The Connection is a text for theater historians; it was an event of its time. In 1959, drug addiction was still a fairly daring subject, and it was shocking to hear words like “fuck” and “shit” in the theater. In this 50th-anniversary production of the play, directed by the company’s estimable founder, Judith Malina, there’s been little attempt to update the attitudes or the lingo; the junkies say things like “come off it” when they’re irritated, rail against “squares” and keep asking us if we “dig” this or that. A hipster-ish looking guy brings out a small record player and spins some scratchy Charlie Parker before the jazz group on stage starts to jam, and when they actually play, we keep waiting for echoes of Parker, just as we try to imagine the impact of the original production when the actors speak.
Being an audience member at The Connection is an arduous experience; the play lasts close to three hours, much of which is spent listening to jazz and watching the actors self-consciously “listen” to the music when they aren’t staring off into space, also self-consciously, or acting jittery (in the first act) or ecstatically wasted (in the second act).

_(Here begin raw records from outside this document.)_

-- ==== Sys2Proof/Machine/RegMap.lean ====
section
/-! DEFINITION. The map of the register space: the pages of Table 4.1 (04, R163), and for each page type the registers that
hold a value of their own, with class, writable bits, write-one-to-clear bits, reset value and place in a 64-bit pair, as the
function-register tables of the chapters give them. -/

namespace Sys2Proof.Machine

/-- A register, or an array of registers of one form, that holds a value of its own. -/
structure RegRow where
  /-- Offset in the page of the first register. -/
  off : Nat
  /-- Registers of the array. -/
  count : Nat
  /-- Distance between them in bytes. -/
  stride : Nat
  /-- Class: 0 none, 1 L, 2 S, 3 Q (00, Table 0.7). -/
  cls : Nat
  /-- Bits that a write sets (00, Table 0.6: RW, RS). -/
  wm : Nat
  /-- Bits that a write of one clears (00, Table 0.6: W1C). -/
  w1c : Nat
  /-- Reset value. -/
  rst : Nat
  /-- Place in a class L or Q pair: 0 none, 1 _LO, 2 _HI (04, R187). -/
  pair : Nat
  deriving DecidableEq, Repr

/-- A page type of Table 4.1 (04). -/
structure PageType where
  /-- Type code. -/
  ty : Nat
  /-- Number of the first page slot: Base divided by 0x1000. -/
  base : Nat
  /-- Page slots it takes. -/
  n : Nat
  /-- IRQ_BITS. -/
  irqBits : Nat
  /-- Reset value of IRQ_EN. -/
  irqEn : Nat
  deriving DecidableEq, Repr

/-- Table 4.1 (04, R163). -/
def pageTypes : List PageType :=
  [⟨0x1, 0x0, 1, 2, 0x1⟩, ⟨0x2, 0x1, 1, 1, 0x1⟩, ⟨0x3, 0x2, 1, 3, 0x5⟩, ⟨0x4, 0x3, 1, 3, 0x5⟩, ⟨0x5, 0x4, 1, 3, 0x1⟩, ⟨0x6, 0x5, 1, 6, 0x1d⟩, ⟨0x7, 0x6, 1, 3, 0x5⟩, ⟨0x8, 0x7, 1, 2, 0x1⟩]
  ++ [⟨0x9, 0x8, 1, 3, 0x1⟩, ⟨0xa, 0x10, 1, 4, 0x5⟩, ⟨0xb, 0x20, 16, 3, 0x5⟩, ⟨0xc, 0x30, 16, 3, 0x5⟩, ⟨0xd, 0x40, 16, 2, 0x1⟩, ⟨0xe, 0x50, 1, 3, 0x5⟩, ⟨0xf, 0x60, 32, 3, 0x1⟩, ⟨0x10, 0x80, 1, 3, 0x1⟩]
  ++ [⟨0x11, 0x81, 1, 2, 0x1⟩, ⟨0x12, 0x82, 1, 2, 0x1⟩, ⟨0x13, 0x90, 64, 2, 0x1⟩, ⟨0x14, 0xd0, 1, 6, 0x39⟩, ⟨0x15, 0xd1, 1, 5, 0x1d⟩, ⟨0x16, 0xe0, 1, 2, 0x1⟩, ⟨0x17, 0xe1, 1, 3, 0x5⟩, ⟨0x18, 0xf0, 1, 8, 0x9d⟩]
  ++ [⟨0x19, 0xf1, 1, 2, 0x1⟩, ⟨0x1a, 0xf2, 1, 5, 0x1d⟩, ⟨0x1b, 0x100, 1, 5, 0xd⟩, ⟨0x1c, 0x110, 1, 2, 0x1⟩, ⟨0x1d, 0x111, 1, 4, 0xd⟩, ⟨0x1e, 0x112, 1, 4, 0x5⟩, ⟨0x1f, 0x120, 1, 7, 0x6d⟩, ⟨0x20, 0x130, 1, 6, 0x39⟩]

/-- Registers of the GLB page that hold a value (Table 4.4). -/
def regRowsGlb : List RegRow :=
  [⟨0x120, 1, 0x4, 2, 0xffffffff, 0x0, 0x7ffd0040, 0⟩, ⟨0x124, 1, 0x4, 2, 0xffffffff, 0x0, 0x1, 0⟩, ⟨0x128, 1, 0x4, 2, 0xffffffff, 0x0, 0x0, 0⟩]
  ++ [⟨0x130, 1, 0x4, 1, 0xff, 0x0, 0x0, 0⟩]

/-- Registers of the STRAP page that hold a value (Table 4.6). -/
def regRowsStrap : List RegRow :=
  []

/-- Registers of the QSC page that hold a value (Table 4.7). -/
def regRowsQsc : List RegRow :=
  [⟨0x100, 1, 0x4, 1, 0x11, 0x0, 0x0, 0⟩]

/-- Registers of the SRST page that hold a value (Table 4.8). -/
def regRowsSrst : List RegRow :=
  []

/-- Registers of the SIC page that hold a value (Table 4.9). -/
def regRowsSic : List RegRow :=
  [⟨0x100, 1, 0x4, 3, 0xfff0fff, 0x0, 0x5dc0258, 0⟩, ⟨0x11c, 1, 0x4, 0, 0x1fff, 0x0, 0x0, 0⟩]

/-- Registers of the RAS page that hold a value (Table 16.11). -/
def regRowsRas : List RegRow :=
  [⟨0x100, 1, 0x4, 2, 0xff03, 0x0, 0x2, 0⟩, ⟨0x104, 1, 0x4, 2, 0xffff, 0x0, 0x40, 0⟩, ⟨0x10c, 1, 0x4, 0, 0x0, 0x1, 0x0, 0⟩]
  ++ [⟨0x150, 1, 0x4, 0, 0xff, 0x0, 0x0, 0⟩, ⟨0x168, 1, 0x4, 0, 0x1fff, 0x0, 0x0, 0⟩]

/-- Registers of the TRC page that hold a value (Table 17.8). -/
def regRowsTrc : List RegRow :=
  [⟨0x100, 1, 0x4, 1, 0x1, 0x0, 0x0, 0⟩, ⟨0x104, 1, 0x4, 1, 0xffffffff, 0x0, 0x7fe6e, 0⟩, ⟨0x108, 1, 0x4, 1, 0xfff, 0x0, 0x0, 0⟩]
  ++ [⟨0x10c, 1, 0x4, 1, 0xffff01ff, 0x0, 0x0, 0⟩, ⟨0x110, 1, 0x4, 3, 0xfffff000, 0x0, 0x0, 1⟩, ⟨0x114, 1, 0x4, 3, 0xfffff, 0x0, 0x0, 2⟩]
  ++ [⟨0x118, 1, 0x4, 3, 0x1f, 0x0, 0x10, 0⟩, ⟨0x11c, 1, 0x4, 3, 0xfffffff8, 0x0, 0x0, 1⟩, ⟨0x120, 1, 0x4, 3, 0xfffff, 0x0, 0x0, 2⟩]
  ++ [⟨0x128, 1, 0x4, 1, 0xffffffff, 0x0, 0x0, 0⟩]

/-- Registers of the PMU page that hold a value (Table 17.7). -/
def regRowsPmu : List RegRow :=
  [⟨0x100, 1, 0x4, 1, 0x1, 0x0, 0x0, 0⟩, ⟨0x108, 1, 0x4, 1, 0x1, 0x0, 0x0, 0⟩, ⟨0x110, 1, 0x4, 0, 0xff, 0x0, 0x0, 0⟩]
  ++ [⟨0xc00, 256, 0x4, 2, 0xfff80fff, 0x0, 0x0, 0⟩]

/-- Registers of the DBG page that hold a value (Table 17.9). -/
def regRowsDbg : List RegRow :=
  [⟨0x120, 4, 0x4, 1, 0x801f07ff, 0x0, 0x0, 0⟩, ⟨0x140, 1, 0x4, 0, 0x1f000f, 0x0, 0x0, 0⟩]

/-- Registers of the FE page that hold a value (Table 5.13). -/
def regRowsFe : List RegRow :=
  [⟨0x100, 1, 0x4, 1, 0x1, 0x0, 0x0, 0⟩, ⟨0x108, 1, 0x4, 3, 0xfffff000, 0x0, 0x0, 1⟩, ⟨0x10c, 1, 0x4, 3, 0xffffffff, 0x0, 0x0, 2⟩]
  ++ [⟨0x110, 1, 0x4, 3, 0x1f, 0x0, 0x6, 0⟩, ⟨0x118, 1, 0x4, 3, 0xfffff000, 0x0, 0x0, 1⟩, ⟨0x11c, 1, 0x4, 3, 0xffffffff, 0x0, 0x0, 2⟩]
  ++ [⟨0x120, 1, 0x4, 3, 0x1f, 0x0, 0x6, 0⟩, ⟨0x128, 1, 0x4, 3, 0xfffffff8, 0x0, 0x0, 1⟩, ⟨0x12c, 1, 0x4, 3, 0xffffffff, 0x0, 0x0, 2⟩]
  ++ [⟨0x130, 1, 0x4, 1, 0xffffffff, 0x0, 0x0, 0⟩, ⟨0x134, 1, 0x4, 3, 0xffffffff, 0x0, 0x0, 0⟩, ⟨0x138, 1, 0x4, 1, 0xffffffff, 0x0, 0x0, 0⟩]
  ++ [⟨0x13c, 1, 0x4, 3, 0xffffffff, 0x0, 0x0, 0⟩]

/-- Registers of the FEQ page that hold a value (Table 5.14). -/
def regRowsFeq : List RegRow :=
  [⟨0x100, 32, 0x40, 1, 0xffc0, 0x0, 0x0, 0⟩, ⟨0x104, 32, 0x40, 1, 0x3ffffff, 0x0, 0xc350, 0⟩, ⟨0x900, 1, 0x4, 0, 0x0, 0xffffffff, 0x0, 0⟩]

/-- Registers of the CTX page that hold a value (Table 6.12). -/
def regRowsCtx : List RegRow :=
  [⟨0x900, 1, 0x4, 0, 0x0, 0xffff, 0x0, 0⟩]

/-- Registers of the PART page that hold a value (Table 6.11). -/
def regRowsPart : List RegRow :=
  [⟨0x100, 1, 0x4, 3, 0x1, 0x0, 0x0, 0⟩, ⟨0x108, 1, 0x4, 3, 0xffe00000, 0x0, 0x0, 1⟩, ⟨0x10c, 1, 0x4, 3, 0xfffff, 0x0, 0x0, 2⟩]
  ++ [⟨0x110, 1, 0x4, 3, 0xffe00000, 0x0, 0x0, 1⟩, ⟨0x114, 1, 0x4, 3, 0xfffff, 0x0, 0x0, 2⟩, ⟨0x118, 1, 0x4, 3, 0xfffff000, 0x0, 0x0, 1⟩]
  ++ [⟨0x11c, 1, 0x4, 3, 0xfffff, 0x0, 0x0, 2⟩, ⟨0x120, 1, 0x4, 3, 0xfffff000, 0x0, 0x0, 1⟩, ⟨0x124, 1, 0x4, 3, 0xfffff, 0x0, 0x0, 2⟩]

/-- Registers of the OBJ page that hold a value (Table 6.13). -/
def regRowsObj : List RegRow :=
  [⟨0x100, 1, 0x4, 3, 0xffff0000, 0x0, 0x0, 1⟩, ⟨0x104, 1, 0x4, 3, 0xfffff, 0x0, 0x0, 2⟩, ⟨0x10c, 1, 0x4, 0, 0xffff, 0x0, 0x0, 0⟩]

/-- Registers of the SQ page that hold a value (Table 7.13). -/
def regRowsSq : List RegRow :=
  [⟨0x100, 1, 0x4, 1, 0x1f, 0x0, 0x14, 0⟩, ⟨0x110, 1, 0x4, 0, 0xf, 0x0, 0x0, 0⟩]

/-- Registers of the GS page that hold a value (Table 8.16). -/
def regRowsGs : List RegRow :=
  [⟨0x100, 1, 0x4, 2, 0xff, 0x0, 0x10, 0⟩, ⟨0x110, 1, 0x4, 0, 0xfff, 0x0, 0x0, 0⟩]

/-- Registers of the ISR page that hold a value (Table 8.17). -/
def regRowsIsr : List RegRow :=
  [⟨0x100, 1, 0x4, 3, 0xffff0000, 0x0, 0x0, 1⟩, ⟨0x104, 1, 0x4, 3, 0xfffff, 0x0, 0x0, 2⟩, ⟨0x114, 1, 0x4, 0, 0x3fff, 0x0, 0x0, 0⟩]

/-- Registers of the DE page that hold a value (Table 8.18). -/
def regRowsDe : List RegRow :=
  [⟨0x100, 1, 0x4, 2, 0x1, 0x0, 0x0, 0⟩]

/-- Registers of the DL page that hold a value (Table 8.19). -/
def regRowsDl : List RegRow :=
  [⟨0x100, 1, 0x4, 2, 0x103, 0x0, 0x102, 0⟩]

/-- Registers of the ST page that hold a value (Table 9.10). -/
def regRowsSt : List RegRow :=
  [⟨0x100, 1, 0x4, 1, 0xff03, 0x0, 0x0, 0⟩, ⟨0x104, 1, 0x4, 2, 0xffffffff, 0x0, 0xf4240, 0⟩, ⟨0x158, 1, 0x4, 0, 0xffff, 0x0, 0x0, 0⟩]
  ++ [⟨0x188, 1, 0x4, 0, 0x1ff, 0x0, 0x0, 0⟩]

/-- Registers of the LEHR page that hold a value (Table 9.12). -/
def regRowsLehr : List RegRow :=
  [⟨0x100, 1, 0x4, 2, 0xffffffff, 0x0, 0x7d0, 0⟩, ⟨0x104, 1, 0x4, 2, 0xffffffff, 0x0, 0x186a0, 0⟩, ⟨0x108, 1, 0x4, 2, 0xffffffff, 0x0, 0x2710, 0⟩]
  ++ [⟨0x10c, 1, 0x4, 2, 0xffffffff, 0x0, 0x10000100, 0⟩, ⟨0x110, 1, 0x4, 2, 0x1071, 0x0, 0x1, 0⟩, ⟨0x118, 1, 0x4, 2, 0xfffff000, 0x0, 0x0, 0⟩]
  ++ [⟨0x11c, 1, 0x4, 2, 0xfffff, 0x0, 0x0, 0⟩]

/-- Registers of the MF page that hold a value (Table 10.8). -/
def regRowsMf : List RegRow :=
  [⟨0x100, 1, 0x4, 2, 0x1, 0x0, 0x1, 0⟩, ⟨0x104, 1, 0x4, 0, 0xfff, 0x0, 0x0, 0⟩]

/-- Registers of the CRU page that hold a value (Table 10.9). -/
def regRowsCru : List RegRow :=
  [⟨0x100, 1, 0x4, 2, 0x1, 0x0, 0x0, 0⟩, ⟨0x104, 1, 0x4, 0, 0x3ff, 0x0, 0x0, 0⟩]

/-- Registers of the SCHED page that hold a value (Table 11.10). -/
def regRowsSched : List RegRow :=
  [⟨0x100, 1, 0x4, 2, 0x3f, 0x0, 0x37, 0⟩, ⟨0x104, 1, 0x4, 2, 0xffffffff, 0x0, 0x3e8, 0⟩, ⟨0x108, 1, 0x4, 2, 0xf, 0x0, 0x4, 0⟩]
  ++ [⟨0x10c, 1, 0x4, 2, 0xffffffff, 0x0, 0x96, 0⟩, ⟨0x110, 1, 0x4, 2, 0xffffffff, 0x0, 0x14, 0⟩, ⟨0x114, 1, 0x4, 2, 0xff, 0x0, 0xfe, 0⟩]
  ++ [⟨0x118, 1, 0x4, 2, 0xffff, 0x0, 0x200, 0⟩, ⟨0x120, 1, 0x4, 2, 0xffffffc0, 0x0, 0x0, 0⟩, ⟨0x124, 1, 0x4, 2, 0xfffff, 0x0, 0x0, 0⟩]
  ++ [⟨0x128, 1, 0x4, 2, 0xffffffc0, 0x0, 0x0, 0⟩, ⟨0x12c, 1, 0x4, 2, 0xfffff, 0x0, 0x0, 0⟩, ⟨0x130, 1, 0x4, 0, 0xff, 0x0, 0x0, 0⟩]
  ++ [⟨0x140, 1, 0x4, 0, 0x1ff, 0x0, 0x0, 0⟩, ⟨0x400, 64, 0x4, 2, 0xffffffff, 0x0, 0x1010101, 0⟩]

/-- Registers of the MARV page that hold a value (Table 11.11). -/
def regRowsMarv : List RegRow :=
  [⟨0x100, 1, 0x4, 2, 0x3, 0x0, 0x3, 0⟩, ⟨0x104, 1, 0x4, 2, 0x7f, 0x0, 0x20, 0⟩, ⟨0x108, 1, 0x4, 2, 0x7f7f, 0x0, 0x3808, 0⟩]
  ++ [⟨0x10c, 1, 0x4, 2, 0x7f, 0x0, 0x4, 0⟩, ⟨0x110, 1, 0x4, 2, 0xffffffff, 0x0, 0x64, 0⟩, ⟨0x114, 1, 0x4, 2, 0xffff, 0x0, 0x555a, 0⟩]
  ++ [⟨0x118, 1, 0x4, 2, 0xffff, 0x0, 0x40, 0⟩, ⟨0x11c, 1, 0x4, 2, 0xffff, 0x0, 0x10, 0⟩, ⟨0x120, 1, 0x4, 2, 0xffffff00, 0x0, 0x0, 0⟩]
  ++ [⟨0x124, 1, 0x4, 2, 0xfffff, 0x0, 0x0, 0⟩]

/-- Registers of the TU page that hold a value (Table 11.12). -/
def regRowsTu : List RegRow :=
  [⟨0x138, 1, 0x4, 0, 0x1f, 0x0, 0x0, 0⟩]

/-- Registers of the SHR page that hold a value (Table 12.16). -/
def regRowsShr : List RegRow :=
  [⟨0x100, 1, 0x4, 2, 0xf, 0x0, 0xe, 0⟩, ⟨0x104, 1, 0x4, 2, 0xffffffff, 0x0, 0xf4240, 0⟩, ⟨0x108, 1, 0x4, 2, 0xff07ffff, 0x0, 0x40020200, 0⟩]
  ++ [⟨0x10c, 1, 0x4, 2, 0xffffff, 0x0, 0xc8, 0⟩, ⟨0x110, 1, 0x4, 2, 0x1ff000f, 0x0, 0x100000, 0⟩, ⟨0x118, 1, 0x4, 2, 0xfffff000, 0x0, 0x0, 0⟩]
  ++ [⟨0x11c, 1, 0x4, 2, 0xfffff, 0x0, 0x0, 0⟩, ⟨0x120, 1, 0x4, 0, 0xf, 0x0, 0x0, 0⟩, ⟨0x154, 1, 0x4, 0, 0x1ff, 0x0, 0x0, 0⟩]

/-- Registers of the LKP page that hold a value (Table 13.7). -/
def regRowsLkp : List RegRow :=
  [⟨0x100, 1, 0x4, 2, 0x1, 0x0, 0x1, 0⟩, ⟨0x120, 1, 0x4, 0, 0x7f, 0x0, 0x0, 0⟩]

/-- Registers of the STRM page that hold a value (Table 13.8). -/
def regRowsStrm : List RegRow :=
  [⟨0x100, 1, 0x4, 3, 0xfffff000, 0x0, 0x0, 1⟩, ⟨0x104, 1, 0x4, 3, 0xfffff, 0x0, 0x0, 2⟩, ⟨0x108, 1, 0x4, 3, 0x1ffff, 0x0, 0x0, 0⟩]
  ++ [⟨0x10c, 1, 0x4, 2, 0xff, 0x0, 0x40, 0⟩, ⟨0x110, 1, 0x4, 2, 0xffffffff, 0x0, 0x400000, 0⟩, ⟨0x120, 1, 0x4, 0, 0xffff, 0x0, 0x0, 0⟩]

/-- Registers of the TBL page that hold a value (Table 13.10). -/
def regRowsTbl : List RegRow :=
  [⟨0x100, 1, 0x4, 2, 0xfffff000, 0x0, 0x0, 0⟩, ⟨0x104, 1, 0x4, 2, 0xfffff, 0x0, 0x0, 0⟩, ⟨0x120, 1, 0x4, 0, 0xffffffff, 0x0, 0x0, 0⟩]
  ++ [⟨0x124, 1, 0x4, 0, 0xffffffff, 0x0, 0x0, 0⟩]

/-- Registers of the PP page that hold a value (Table 14.9). -/
def regRowsPp : List RegRow :=
  [⟨0x100, 1, 0x4, 2, 0x13f, 0x0, 0x0, 0⟩, ⟨0x108, 1, 0x4, 2, 0xffffffff, 0x0, 0x0, 0⟩, ⟨0x10c, 1, 0x4, 2, 0xffffffff, 0x0, 0x0, 0⟩]
  ++ [⟨0x110, 1, 0x4, 2, 0xfff00ff, 0x0, 0x408000c, 0⟩, ⟨0x114, 1, 0x4, 2, 0xffffffff, 0x0, 0x32, 0⟩, ⟨0x118, 1, 0x4, 2, 0xf, 0x0, 0x2, 0⟩]
  ++ [⟨0x11c, 1, 0x4, 2, 0xffffffff, 0x0, 0x64, 0⟩, ⟨0x138, 1, 0x4, 0, 0x0, 0xffffffff, 0x0, 0⟩, ⟨0x13c, 1, 0x4, 0, 0x0, 0xffffffff, 0x0, 0⟩]
  ++ [⟨0x150, 1, 0x4, 0, 0x3f, 0x0, 0x0, 0⟩]

/-- Registers of the DET page that hold a value (Table 15.5). -/
def regRowsDet : List RegRow :=
  [⟨0x100, 1, 0x4, 3, 0x1, 0x0, 0x0, 0⟩, ⟨0x104, 1, 0x4, 2, 0x1, 0x0, 0x1, 0⟩, ⟨0x108, 1, 0x4, 2, 0xffff, 0x0, 0x800, 0⟩]
  ++ [⟨0x10c, 1, 0x4, 2, 0xffffffff, 0x0, 0x3e8, 0⟩, ⟨0x110, 1, 0x4, 0, 0x80003f3f, 0x0, 0x0, 0⟩]

/-- Registers that hold a value, by page type. -/
def regRows : Nat → List RegRow
  | 0x1 => regRowsGlb
  | 0x2 => regRowsStrap
  | 0x3 => regRowsQsc
  | 0x4 => regRowsSrst
  | 0x5 => regRowsSic
  | 0x6 => regRowsRas
  | 0x7 => regRowsTrc
  | 0x8 => regRowsPmu
  | 0x9 => regRowsDbg
  | 0xa => regRowsFe
  | 0xb => regRowsFeq
  | 0xc => regRowsCtx
  | 0xd => regRowsPart
  | 0xe => regRowsObj
  | 0xf => regRowsSq
  | 0x10 => regRowsGs
  | 0x11 => regRowsIsr
  | 0x12 => regRowsDe
  | 0x13 => regRowsDl
  | 0x14 => regRowsSt
  | 0x15 => regRowsLehr
  | 0x16 => regRowsMf
  | 0x17 => regRowsCru
  | 0x18 => regRowsSched
  | 0x19 => regRowsMarv
  | 0x1a => regRowsTu
  | 0x1b => regRowsShr
  | 0x1c => regRowsLkp
  | 0x1d => regRowsStrm
  | 0x1e => regRowsTbl
  | 0x1f => regRowsPp
  | 0x20 => regRowsDet
  | _ => []

/-- The _LO registers of 64-bit pairs, by page type: first offset, count and distance (04, R184). -/
def loOffs : Nat → List (Nat × Nat × Nat)
  | 0x1 => [(0x110, 1, 0x4), (0x120, 1, 0x4), (0x138, 1, 0x4)]
  | 0x4 => [(0x110, 1, 0x4)]
  | 0x6 => [(0x110, 7, 0x8), (0x158, 1, 0x4), (0x160, 1, 0x4), (0x310, 1, 0x4), (0x318, 1, 0x4)]
  | 0x7 => [(0x110, 1, 0x4), (0x11c, 1, 0x4), (0x138, 4, 0x8)]
  | 0x8 => [(0x118, 4, 0x8), (0x400, 256, 0x8)]
  | 0x9 => [(0x148, 1, 0x4)]
  | 0xa => [(0x108, 1, 0x4), (0x118, 1, 0x4), (0x128, 1, 0x4), (0x140, 1, 0x4), (0x148, 1, 0x4), (0x150, 1, 0x4)]
  | 0xb => [(0x110, 32, 0x40), (0x118, 32, 0x40)]
  | 0xc => [(0x108, 16, 0x80), (0x110, 16, 0x80), (0x128, 16, 0x80), (0x130, 16, 0x80), (0x138, 16, 0x80)]
  | 0xd => [(0x108, 1, 0x4), (0x110, 1, 0x4), (0x118, 1, 0x4), (0x120, 1, 0x4), (0x128, 1, 0x4)]
  | 0xe => [(0x100, 1, 0x4), (0x118, 1, 0x4), (0x120, 1, 0x4), (0x138, 1, 0x4)]
  | 0xf => [(0x118, 1, 0x4), (0x128, 1, 0x4), (0x130, 1, 0x4), (0x138, 1, 0x4), (0x140, 1, 0x4), (0x148, 1, 0x4)]
  | 0x10 => [(0x120, 1, 0x4), (0x128, 1, 0x4)]
  | 0x11 => [(0x100, 1, 0x4), (0x128, 1, 0x4), (0x130, 1, 0x4)]
  | 0x12 => [(0x108, 1, 0x4), (0x110, 1, 0x4), (0x118, 1, 0x4), (0x120, 1, 0x4), (0x128, 1, 0x4)]
  | 0x13 => [(0x110, 1, 0x4), (0x118, 1, 0x4), (0x120, 1, 0x4), (0x128, 1, 0x4)]
  | 0x14 => [(0x118, 1, 0x4), (0x120, 1, 0x4), (0x128, 1, 0x4), (0x130, 1, 0x4), (0x138, 1, 0x4), (0x148, 1, 0x4),
      (0x150, 1, 0x4), (0x160, 1, 0x4), (0x168, 1, 0x4), (0x178, 1, 0x4), (0x190, 1, 0x4), (0x198, 1, 0x4), (0x1a0, 1, 0x4), (0x1a8, 1, 0x4), (0x1b8, 1, 0x4)]
  | 0x15 => [(0x118, 1, 0x4), (0x128, 1, 0x4), (0x130, 1, 0x4), (0x138, 1, 0x4), (0x140, 1, 0x4), (0x148, 1, 0x4)]
  | 0x16 => [(0x11c, 1, 0x4), (0x128, 1, 0x4), (0x130, 1, 0x4), (0x140, 1, 0x4), (0x148, 1, 0x4)]
  | 0x17 => [(0x128, 1, 0x4), (0x130, 1, 0x4), (0x138, 1, 0x4), (0x140, 1, 0x4), (0x148, 1, 0x4), (0x150, 1, 0x4)]
  | 0x18 => [(0x120, 1, 0x4), (0x128, 1, 0x4), (0x138, 1, 0x4), (0x150, 8, 0x8), (0x310, 1, 0x4), (0x318, 1, 0x4)]
  | 0x19 => [(0x120, 1, 0x4), (0x130, 4, 0x8)]
  | 0x1a => [(0x100, 1, 0x4), (0x110, 2, 0x8), (0x120, 1, 0x4), (0x128, 2, 0x8), (0x140, 1, 0x4)]
  | 0x1b => [(0x118, 1, 0x4), (0x128, 1, 0x4), (0x130, 1, 0x4), (0x138, 1, 0x4), (0x160, 9, 0x8)]
  | 0x1c => [(0x108, 3, 0x8), (0x124, 1, 0x4)]
  | 0x1d => [(0x100, 1, 0x4), (0x118, 1, 0x4), (0x128, 4, 0x8), (0x150, 4, 0x8)]
  | 0x1e => [(0x100, 1, 0x4), (0x120, 1, 0x4), (0x128, 1, 0x4), (0x130, 2, 0x8)]
  | 0x1f => [(0x108, 1, 0x4), (0x128, 1, 0x4), (0x130, 1, 0x4), (0x138, 1, 0x4), (0x140, 1, 0x4), (0x168, 1, 0x4),
      (0x180, 12, 0x8), (0x1e8, 1, 0x4), (0x200, 1, 0x4)]
  | 0x20 => [(0x120, 5, 0x8), (0x150, 1, 0x4), (0x160, 1, 0x4), (0x168, 1, 0x4)]
  | _ => []

end Sys2Proof.Machine
end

The first twenty minutes or so are disastrous, filled with stilted line readings and aimless fidgeting, but most of the performers improve as the play goes on. And on. In the second act, especially, the audience began to seem as restless and tired-out as the actors on stage; one blond girl in front of me kept changing her seat and rearranging her coat, and I felt more for her agony than for any of the mostly pretend agony of the actors.
Malina sat in the first row for the first act, her sensual face alive to the pulse of the music. She comes on in the second act as Sister Salvation, a religious woman out to save some souls; her eyes sparkle with childlike belief in what she’s doing and she manages to be quietly touching when she speaks of the expense of her funeral. When one of the junkies does a heroin fix on stage at the end, and the saxophonist blares out some music as he starts to feel the high, The Connection itself hits a high level of identification with music and drugs and the search for satisfaction, but this new production only proves that the play and the experience of it hasn’t held up, or at least cannot be replicated for us now. What’s left is an idea of unstructured, Beat-type theater that might still have some juice if the actors involved were more convincing in all the endless moment-to-moment tableaux.